Aim of the exercise: If a line of the material contains "pending", copy it.

[[ Input data open ]]

/-! ### setNt -/

@[simp] theorem setNt_pending (s : State) v : (s.setNt v).pending = s.pending := rfl
@[simp] theorem setNt_now (s : State) v : (s.setNt v).now = s.now := rfl
@[simp] theorem setNt_cl (s : State) v : (s.setNt v).cl = s.cl := rfl
@[simp] theorem setNt_ds (s : State) v : (s.setNt v).ds = s.ds := rfl
@[simp] theorem setNt_fl (s : State) v : (s.setNt v).fl = s.fl := rfl
@[simp] theorem setNt_lc (s : State) v : (s.setNt v).lc = s.lc := rfl
@[simp] theorem setNt_nt (s : State) v : (s.setNt v).nt = v := rfl
@[simp] theorem setNt_ru (s : State) v : (s.setNt v).ru = s.ru := rfl
@[simp] theorem setNt_doors (s : State) v : (s.setNt v).doors = s.doors := rfl
@[simp] theorem setNt_cc (s : State) v : (s.setNt v).cc = s.cc := rfl
@[simp] theorem setNt_al (s : State) v : (s.setNt v).al = s.al := rfl
@[simp] theorem setNt_sd (s : State) v : (s.setNt v).sd = s.sd := rfl
@[simp] theorem setNt_dt (s : State) v : (s.setNt v).dt = s.dt := rfl
@[simp] theorem setNt_ap (s : State) v : (s.setNt v).ap = s.ap := rfl
@[simp] theorem setNt_marker (s : State) v : (s.setNt v).marker = s.marker := rfl
@[simp] theorem setNt_pins (s : State) v : (s.setNt v).pins = s.pins := rfl
@[simp] theorem setNt_freeCount (s : State) v : (s.setNt v).freeCount = s.freeCount := rfl

/-! ### setRu -/

@[simp] theorem setRu_pending (s : State) v : (s.setRu v).pending = s.pending := rfl
@[simp] theorem setRu_now (s : State) v : (s.setRu v).now = s.now := rfl
@[simp] theorem setRu_cl (s : State) v : (s.setRu v).cl = s.cl := rfl
@[simp] theorem setRu_ds (s : State) v : (s.setRu v).ds = s.ds := rfl
@[simp] theorem setRu_fl (s : State) v : (s.setRu v).fl = s.fl := rfl
@[simp] theorem setRu_lc (s : State) v : (s.setRu v).lc = s.lc := rfl
@[simp] theorem setRu_nt (s : State) v : (s.setRu v).nt = s.nt := rfl
@[simp] theorem setRu_ru (s : State) v : (s.setRu v).ru = v := rfl
@[simp] theorem setRu_doors (s : State) v : (s.setRu v).doors = s.doors := rfl
@[simp] theorem setRu_cc (s : State) v : (s.setRu v).cc = s.cc := rfl
@[simp] theorem setRu_al (s : State) v : (s.setRu v).al = s.al := rfl
@[simp] theorem setRu_sd (s : State) v : (s.setRu v).sd = s.sd := rfl
@[simp] theorem setRu_dt (s : State) v : (s.setRu v).dt = s.dt := rfl
@[simp] theorem setRu_ap (s : State) v : (s.setRu v).ap = s.ap := rfl
@[simp] theorem setRu_marker (s : State) v : (s.setRu v).marker = s.marker := rfl
@[simp] theorem setRu_pins (s : State) v : (s.setRu v).pins = s.pins := rfl
@[simp] theorem setRu_freeCount (s : State) v : (s.setRu v).freeCount = s.freeCount := rfl

/-! ### setDoors -/

@[simp] theorem setDoors_pending (s : State) v : (s.setDoors v).pending = s.pending := rfl
@[simp] theorem setDoors_now (s : State) v : (s.setDoors v).now = s.now := rfl
@[simp] theorem setDoors_cl (s : State) v : (s.setDoors v).cl = s.cl := rfl
@[simp] theorem setDoors_ds (s : State) v : (s.setDoors v).ds = s.ds := rfl
@[simp] theorem setDoors_fl (s : State) v : (s.setDoors v).fl = s.fl := rfl
@[simp] theorem setDoors_lc (s : State) v : (s.setDoors v).lc = s.lc := rfl
@[simp] theorem setDoors_nt (s : State) v : (s.setDoors v).nt = s.nt := rfl
@[simp] theorem setDoors_ru (s : State) v : (s.setDoors v).ru = s.ru := rfl
@[simp] theorem setDoors_doors (s : State) v : (s.setDoors v).doors = v := rfl
@[simp] theorem setDoors_cc (s : State) v : (s.setDoors v).cc = s.cc := rfl
@[simp] theorem setDoors_al (s : State) v : (s.setDoors v).al = s.al := rfl
@[simp] theorem setDoors_sd (s : State) v : (s.setDoors v).sd = s.sd := rfl
@[simp] theorem setDoors_dt (s : State) v : (s.setDoors v).dt = s.dt := rfl
@[simp] theorem setDoors_ap (s : State) v : (s.setDoors v).ap = s.ap := rfl
@[simp] theorem setDoors_marker (s : State) v : (s.setDoors v).marker = s.marker := rfl
@[simp] theorem setDoors_pins (s : State) v : (s.setDoors v).pins = s.pins := rfl
@[simp] theorem setDoors_freeCount (s : State) v : (s.setDoors v).freeCount = s.freeCount := rfl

[[ Input data closed ]]

Task result:
@[simp] theorem setNt_pending (s : State) v : (s.setNt v).pending = s.pending := rfl
@[simp] theorem setRu_pending (s : State) v : (s.setRu v).pending = s.pending := rfl
@[simp] theorem setDoors_pending (s : State) v : (s.setDoors v).pending = s.pending := rfl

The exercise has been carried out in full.